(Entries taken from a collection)
= = = =
/-! ## The matrix unit -/

/-- R185, R187, R190, R194, R196, R199, R200, R203, R204, R206 to R209 (record by record, log 4): the head of a group's
matrix queue takes effect when its tile is readable and its scratchpad bytes are free, and leaves the queue: ADSET
binds, ACCZ and ACCLD give a tile new elements, ACCST and ACCMOV read and write them, ACCSCL scales them, ACCWAIT waits,
ADINV drops adapter entries. A joint record issues through its latch; each chunk of it adds to the rows of its
tiles. An adapter slice that has come in fills an entry.
Where the spec gives no outcome the model's conventions of log 44 hold. -/
def Obligations.MatrixRecordsTakeEffect : Prop :=
  let el (s : State) (core p m n : Nat) : RegWord := look RegWord.zero (ekey m n) (s.tile core p).elems
  (∀ s c, s.matCtx s.pick = some c →
    let run := exec .matrixRecordHead s
    let k := s.core c.core
    let done (t : State) : Prop := ∃ y, t.group c.g = some y ∧
      y.matq = c.grp.matq.filter (fun q => q.id != c.r.id) ∧
      (∀ n, c.r.sb = some n → look 0 n y.sb = look 0 n c.grp.sb - 1) ∧ (c.r.sb = none → y.sb = c.grp.sb)
    let quiet (t : State) : Prop := t = { s with groups := t.groups, cores := t.cores }
    let clean (p : Nat) : Prop := ∀ m n, m < 32 → n < 64 → (el s c.core p m n).ecc = .clean
    (∀ acc j, c.r.kind = .joint acc j → ∃ why, run = .refused (.notEnabled why)) ∧
    (∀ b, c.r.kind = .adset b → ∃ t, run = .next t ∧ done t ∧
      t = { s with groups := t.groups, teams := t.teams } ∧
      t.team c.grp.team = some { c.team with binding := b }) ∧
    (∀ acc, c.r.kind = .accz acc → ∀ p, s.physOf c.g acc = some p →
      (s.inFlight c.core p = true → ∃ why, run = .refused (.notEnabled why)) ∧
      (s.readable c.core c.g acc = true → ∃ t, run = .next t ∧ done t ∧ quiet t ∧
        ∀ m n, el t c.core p m n = RegWord.zero)) ∧
    (∀ acc ty base pitch, c.r.kind = .accld acc ty base pitch → ∀ p, s.physOf c.g acc = some p →
      s.readable c.core c.g acc = true → s.matClear c (tileRows base pitch (TTy.bytes ty)) = true →
      let es := TTy.bytes ty
      ∃ t, run = .next t ∧ done t ∧ quiet t ∧ ∀ m n, m < 32 → n < 64 →
        let x := fld (leNat (rdBytes k.scratch (c.team.base + (base + m * pitch)) (64 * es))) (8 * es * n) (8 * es)
        (el t c.core p m n).val = BitVec.ofNat 32 (rne32 (fread (TTy.fmt ty) false x)).toNat) ∧
    (∀ acc ty sat base pitch, c.r.kind = .accst acc ty sat base pitch → ∀ p, s.physOf c.g acc = some p →
      let es := TTy.bytes ty
      (s.readable c.core c.g acc = false → ∃ why, run = .refused (.notEnabled why)) ∧
      (s.readable c.core c.g acc = true → s.matClear c (tileRows base pitch es) = true →
        (s.flagged c.core c.g acc = true → ∃ t, run = .next t ∧ (t.core c.core).scratch = k.scratch) ∧
        (s.flagged c.core c.g acc = false → clean p → 64 * es ≤ pitch →
          (∀ m, m < 32 → k.fifoTouch (c.team.base + (base + m * pitch)) (64 * es) = false) →
          ∃ t, run = .next t ∧ done t ∧ quiet t ∧ ∀ m n, m < 32 → n < 64 →
            rdBytes (t.core c.core).scratch (c.team.base + base + m * pitch + n * es) es =
              leBytes es (fround (TTy.fmt ty) .rne sat false
                (fread f32 false (el s c.core p m n).val.toNat))))) ∧
    (∀ acc vn w col lanes, c.r.kind = .accmovTo acc vn w col lanes → ∀ u p, s.physOf c.g acc = some p →
      s.readable c.core c.g acc = true → s.flagged c.core c.g acc = false →
      (∀ i ∈ lanes, i < 32 ∧ ∀ j, j < w → (el s c.core p i (col + j)).ecc = .clean) → lanes.Nodup →
      ∃ t, run = .next t ∧ done t ∧ quiet t ∧ ∀ i ∈ lanes, ∀ j, j < w →
        (t.regsOf c.g u).get .v (vkey (vn + j) i) = el s c.core p i (col + j)) ∧
    (∀ acc w col rows, c.r.kind = .accmovFrom acc w col rows → ∀ i ws, rows = [(i, ws)] → ∀ p, s.physOf c.g acc = some p →
      s.readable c.core c.g acc = true → ∃ t, run = .next t ∧ done t ∧ quiet t ∧
        ∀ j x, ws[j]? = some x → (el t c.core p i (col + j)).val = x) ∧
    (∀ acc, c.r.kind = .accwait acc false →
      (s.readable c.core c.g acc = false → ∃ why, run = .refused (.notEnabled why)) ∧
      (s.readable c.core c.g acc = true → s.flagged c.core c.g acc = false → ∃ t, run = .next t ∧ done t ∧
        t = { s with groups := t.groups })) ∧
    (∀ acc, c.r.kind = .accwait acc true → s.allReadable c = true →
      (∀ m ∈ c.grp.amap, s.flagged c.core c.g m.1 = false) → ∃ t, run = .next t ∧ done t ∧
        t = { s with groups := t.groups }) ∧
    (∀ acc col sc bi sb bb, c.r.kind = .accscl acc col sc bi sb bb → ∀ p, s.physOf c.g acc = some p →
      let n := if col then 64 else 32
      s.readable c.core c.g acc = true →
      s.matClear c ((if sc then [(sb, 4 * n)] else []) ++ (if bi then [(bb, 4 * n)] else [])) = true → clean p →
      ∃ t, run = .next t ∧ done t ∧ quiet t ∧ ∀ m n, m < 32 → n < 64 →
        let vec (a : Nat) : El := fread f32 false
          (leNat (rdBytes k.scratch (c.team.base + (a + 4 * (if col then n else m))) 4))
        let a := fread f32 false (el s c.core p m n).val.toNat
        let y := if sc then a.mul (vec sb) else a
        (el t c.core p m n).val = BitVec.ofNat 32 (rne32 (if bi then y.add .rne (vec bb) else y)).toNat) ∧
    (∀ acc lanes nb, c.r.kind = .up acc lanes nb → ∀ p, s.physOf c.g acc = some p →
      (s.inFlight c.core p = true → ∃ why, run = .refused (.notEnabled why)) ∧
      (s.inFlight c.core p = false → ∃ t, run = .next t ∧
        ((∀ i ∈ lanes, (s.tile c.core p).rowId i = 0) → done t ∧ t = { s with groups := t.groups }))) ∧
    (∀ all id b, c.r.kind = .adinv all id b → b = none →
      let names (e : AdEntry) : Prop := e.handle = c.team.binding.handle ∧ (all = true ∨ e.id = id)
      (∀ e ∈ k.adcache, names e → k.pinned e.name = false) → ∃ t, run = .next t ∧ done t ∧ quiet t ∧
        ∀ e ∈ (t.core c.core).adcache, ¬ names e)) ∧
  (∀ s c acc j, s.jointHead s.pick = some (c, acc, j) → j.gang = 0 → j.z = false →
    ∀ p, s.physOf c.g acc = some p →
    let kc := (chunkLen (descOf j.fa) (descOf j.fb)).getD 0
    (s.matClear c (jointRanges j kc) = false → ∃ why, exec .rendezvousIssue s = .refused (.notEnabled why)) ∧
    (s.matClear c (jointRanges j kc) = true →
      (s.rowsBad (c, acc, j) = true → ∃ t, exec .rendezvousIssue s = .next t ∧
        t.flagged c.core c.g acc = true ∧ (t.core c.core).matUnit = (s.core c.core).matUnit) ∧
      (s.rowsBad (c, acc, j) = false → ∃ t, exec .rendezvousIssue s = .next t ∧
        (t.core c.core).matUnit.dropLast = (s.core c.core).matUnit ∧
        ∃ o, (t.core c.core).matUnit.getLast? = some o ∧ o.b.length = j.kch ∧ o.kc = kc ∧
          o.bind = c.team.binding ∧
          o.members.map (fun m => (m.group, m.mrec, m.acc, m.tile)) = [(s.pick, c.r.id, acc, p)]))) ∧
  (∀ s o rest, (s.core s.pick).matUnit = o :: rest → ∃ t, exec .matrixChunk s = .next t ∧
    (o.b.length ≤ 1 → (t.core s.pick).matUnit = rest) ∧
    (1 < o.b.length → (t.core s.pick).matUnit = o.next :: rest ∧
      ∀ m, o.members = [m] → ∀ r, m.rows = [r] → r.id = 0 →
        (∀ n, (el s s.pick m.tile r.row n).ecc = .clean) → ∀ n, ∀ y, (o.b.headD [])[n]? = some y →
        (el t s.pick m.tile r.row n).val =
          BitVec.ofNat 32 (chunkAcc (el s s.pick m.tile r.row n).val.toNat (r.a.headD []) y))) ∧
  (∀ s, (s.core s.pick).matUnit = [] → ∃ why, exec .matrixChunk s = .refused (.notEnabled why)) ∧
  ∀ core idx s f, (s.core core).adfills[idx]? = some f →
    (∀ x, f.outcome = some x → ∃ t, exec (.adapterSliceArrival core idx) s = .next t ∧
      ∀ y ∈ (t.core core).adfills, y.name ≠ f.name) ∧
    (f.outcome = none → f.parked = true →
      ∃ why, exec (.adapterSliceArrival core idx) s = .refused (.notEnabled why)) ∧
    (f.outcome = none → f.parked = false → ∀ bs,
      let d := adDesc bs
      let s1 := (s.devRead core f.part (.fill core f.name) [(f.bind.table + 64 * f.id, 64)]).2
      (s.devRead core f.part (.fill core f.name) [(f.bind.table + 64 * f.id, 64)]).1 = .bytes bs →
      (d.ok = false → ∃ t, exec (.adapterSliceArrival core idx) s = .next t ∧
        ∀ y ∈ (t.core core).adfills, y.name ≠ f.name) ∧
      (d.ok = true → ∀ x, (s1.devRead core f.part (.fill core f.name) (d.ranges f.proj f.block)).1 = .bytes x →
        (((s1.devRead core f.part (.fill core f.name) (d.ranges f.proj f.block)).2.core core).adRoom
          (adSet f.id (f.proj, f.block))).isSome = true →
        ∃ t, exec (.adapterSliceArrival core idx) s = .next t ∧
          (∀ y ∈ (t.core core).adfills, y.name ≠ f.name) ∧ ∃ e ∈ (t.core core).adcache, e.name = f.name ∧
            e.handle = f.bind.handle ∧ e.id = f.id ∧ e.proj = f.proj ∧ e.block = f.block ∧
            e.data = d.layout f.proj f.block x))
= = = =
◆ To do ◆
Please report all lines in the entries where "matUnit" appears.

◆ Answer space ◆
        t.flagged c.core c.g acc = true ∧ (t.core c.core).matUnit = (s.core c.core).matUnit) ∧
        (t.core c.core).matUnit.dropLast = (s.core c.core).matUnit ∧
        ∃ o, (t.core c.core).matUnit.getLast? = some o ∧ o.b.length = j.kch ∧ o.kc = kc ∧
  (∀ s o rest, (s.core s.pick).matUnit = o :: rest → ∃ t, exec .matrixChunk s = .next t ∧
    (o.b.length ≤ 1 → (t.core s.pick).matUnit = rest) ∧
    (1 < o.b.length → (t.core s.pick).matUnit = o.next :: rest ∧
  (∀ s, (s.core s.pick).matUnit = [] → ∃ why, exec .matrixChunk s = .refused (.notEnabled why)) ∧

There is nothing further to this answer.